There has never been any difficulty copying  photos onto Windows 10.   Anything that you may have read is false information.   If you insert your camera card into a card reader, Windows will recognize that card of images and want to copy them automatically into the Pictures folder and open the Windows Photo app.    If you are using Lightroom Classic as your image manager, you will want to stop Windows from doing the automatic image copy and even remove the process from Windows start up so than it does not interfere.   If you have Lightroom running at the time you insert the camera card into the card reader, Lightroom will automatically invoke the Import dialog.

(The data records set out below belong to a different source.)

/-- A slot-clock edge numbers the slot that it begins (R15, R17, R25, R27): the next slot of the orbit, or slot 0 of the next orbit, whose
number is the loaded one after a load request; and one of no clock is none. Completion: on the stated conditions, which are on the state
and the operands alone, `exec i s = .next t` is the conclusion for slotStart. -/
def Obligations.SlotNumbering : Prop :=
  ∀ (dt : Nat) (s : State), s.up 3 = true → s.tbState ≠ 0 → s.tb.aligned = true → s.tb.laneMark = false →
    CompletesIn (.slotStart dt []) s fun s t =>
      t.tb.n = s.tb.n + 1 ∧ t.tb.ps = s.tb.ps + dt ∧
      (s.tb.slot + 1 < s.fld Reg.TB_CURLEN_LEN →
        t.tb.slot = s.tb.slot + 1 ∧ t.tb.orbit = s.tb.orbit ∧ t.tb.orbStart = s.tb.orbStart) ∧
      (s.fld Reg.TB_CURLEN_LEN ≤ s.tb.slot + 1 →
        t.tb.slot = 0 ∧ t.tb.orbStart = s.tb.n + 1 ∧
        t.tb.orbit = (if s.flag Reg.TB_CTL_LOAD then s.fld Reg.TB_ORBLOAD_HI_ORB_H * 2 ^ 32 + s.fld Reg.TB_ORBLOAD_LO_ORB_L
          else (s.tb.orbit + 1) % 2 ^ 48))

/-- A marker that is sampled outside holdover in the slip window of an aligned time base (R27, R31, R484): in the head of the orbit it is
taken there; in the tail its deviation is kept for the next orbit; one outside it begins an orbit by itself, and a void period where
VOIDORB is not 0. Completion: on the stated conditions, which are on the state and the operands alone, `exec i s = .next t` is the
conclusion for orbitMarker. -/
def Obligations.MarkerJudged : Prop :=
  ∀ (dt : Nat) (s : State), s.up 3 = true → s.tbState ≠ 0 → s.tb.aligned = true → s.marksJudged = true → s.tb.awaitMark = false →
    s.holdover = false → s.tb.slot + 1 < s.fld Reg.TB_CURLEN_LEN →
    CompletesIn (.orbitMarker dt []) s fun s t =>
      t.tb.n = s.tb.n + 1 ∧
      (s.tb.slot + 1 ≤ s.slipMax → s.tb.seen = false →
        t.tb.slot = s.tb.slot + 1 ∧ t.tb.orbit = s.tb.orbit ∧ t.tb.seen = true) ∧
      (s.slipMax < s.tb.slot + 1 → s.fld Reg.TB_CURLEN_LEN ≤ s.tb.slot + 1 + s.slipMax → s.tb.seenNext = false →
        t.tb.slot = s.tb.slot + 1 ∧ t.tb.orbit = s.tb.orbit ∧ t.tb.seenNext = true ∧
        t.tb.nextDev = (s.tb.slot + 1 : Int) - (s.fld Reg.TB_CURLEN_LEN : Int)) ∧
      (s.slipMax < s.tb.slot + 1 → s.tb.slot + 1 + s.slipMax < s.fld Reg.TB_CURLEN_LEN →
        t.tb.slot = 0 ∧ t.tb.orbStart = s.tb.n + 1 ∧ (s.fld Reg.TB_LOSS_VOIDORB ≠ 0 → t.tb.voiding = true))

/-- A flip request becomes the pending one, in place of any that waits; a cancel removes it; neither touches a locked one (R35, R36). The bank
copy ends (R38): every staged value equals the live one, the staged planes hold the live planes' bytes, BUSY clears. The stamp read
latches the other three words of the stamp (R42). Completion: on the stated conditions, which are on the state and the operands alone,
`exec i s = .next t` is the conclusion for flipRequest, flipCancel, bankCopyDone, flipstampRead. -/
def Obligations.BankFlips : Prop :=
  ((∀ (who : Requester) (journal aten : Bool) (at_ : BitVec 16) (s : State), Served s who Reg.GBL_FLIP →
     CompletesIn (.flipRequest who journal aten at_) s fun s t =>
       t = ({ s with flip := { s.flip with
         pending := some { journal := journal, aten := aten, at_ := at_.toNat } } }.setFld Reg.GBL_FLIPSTAT_PEND 1).written ∧
       t.flag Reg.GBL_FLIPSTAT_PEND = true ∧ t.flag Reg.GBL_FLIPSTAT_LOCKED = s.flag Reg.GBL_FLIPSTAT_LOCKED) ∧
   (∀ (who : Requester) (s : State), Served s who Reg.GBL_FLIP → CompletesIn (.flipCancel who) s fun s t =>
     t = ({ s with flip := { s.flip with pending := none } }.setFld Reg.GBL_FLIPSTAT_PEND 0).written ∧
     t.flag Reg.GBL_FLIPSTAT_PEND = false ∧ t.flag Reg.GBL_FLIPSTAT_LOCKED = s.flag Reg.GBL_FLIPSTAT_LOCKED)) ∧
  ((∀ s : State, s.flip.copying = true → CompletesIn .bankCopyDone s fun s t =>
     (∀ off, isBanked off = true → t.rdStaged off = s.rd off) ∧
     t.flag Reg.GBL_FLIPSTAT_BUSY = false ∧ t.flip = { s.flip with copying := false, oldBank := false } ∧
     RegsBut [Reg.GBL_FLIPSTAT] s t ∧ t.dram = s.dram ∧ t.sep = s.sep ∧ t.img = s.img ∧
     (∀ a, s.inStaged a = none → memByte t.sram a = memByte s.sram a) ∧
     (Memory.wf s.sram = true →
       (∀ r ∈ s.bankedSram, ∀ i, i < r.size → s.inStaged (r.staged + i) = some r ∧ s.inLive (r.live + i) = some r) →
       ∀ r ∈ s.bankedSram, ∀ i, i < r.size → memByte t.sram (r.staged + i) = memByte s.sram (r.live + i))) ∧
   (∀ (who : Requester) (s : State), ServedRead s who Reg.GBL_FLIPSTAMP0 → CompletesIn (.flipstampRead who) s fun s t =>
     t.resp.data = wordBytes (s.rd Reg.GBL_FLIPSTAMP0).toNat ∧ t.rd Reg.GBL_FLIPSTAMP1 = BitVec.ofNat 32 (s.flip.stampOrbit / 2 ^ 32) ∧
     t.rd Reg.GBL_FLIPSTAMP2 = BitVec.ofNat 32 s.flip.stampTime ∧ t.rd Reg.GBL_FLIPSTAMP3 = BitVec.ofNat 32 (s.flip.stampTime / 2 ^ 32) ∧
     OnlyRegs [Reg.GBL_FLIPSTAMP1, Reg.GBL_FLIPSTAMP2, Reg.GBL_FLIPSTAMP3] (s.returned (s.rd Reg.GBL_FLIPSTAMP0)) t))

There appears to be a lot of misunderstanding about how Lightroom works.   You could probably benefit from the free eBook download that Victoria has created for people just like you FREE Lightroom eBooks


----------



## sie (Mar 14, 2020)

Philippe Coudé du Foresto said:


> I never heard about that. Putting photos on Win10 is just a matter of copying files to a Win10 storage as in any OS. From the OS point of vue, photos files are no different from other files.
> Do you try to copy them directly from the camera or from a card reader ?



I did not want to use One  Drive because it is a cloud storage service and I don't like cloud storage. I also don't like or use  Bing and Outlook. 
Re: your question - I haven't yet uploaded from my camera to Windows 10 but when I was using Windows 7 I uploaded directly from my camera with no problems at all.


----------



## sie (Mar 14, 2020)

clee01l said:


> There are at issue two things here.  In your initial post,  you said .   Lightroom Stores all of the work that you do on images (including the folder location) in the Lightroom Catalog file.  This is why the link that I referenced earlier is so important —  How do I move Lightroom to a new computer? | The Lightroom Queen
> _*The import process is not involved when moving your Lightroom data to a new computer.*_
> 
> The second issue is unrelated to moving your Lightroom files to a new computer. Normally folders are created in the import process or in the Folder panel .  The only way to get the path to your image files into the database that is the Lightroom Catalog file is to use the import process  or to create a folder in the Lightroom Folder panel .   If you do not import directly from the camera card, and your image files are already in folders created by Windows Explorer or some other app (FastStone) then you still need the import proceed and it "ADD" function to catalog the image files and the path to those files.
> ...



Thank you for this info. I am going to take a few days to digest all of this.


----------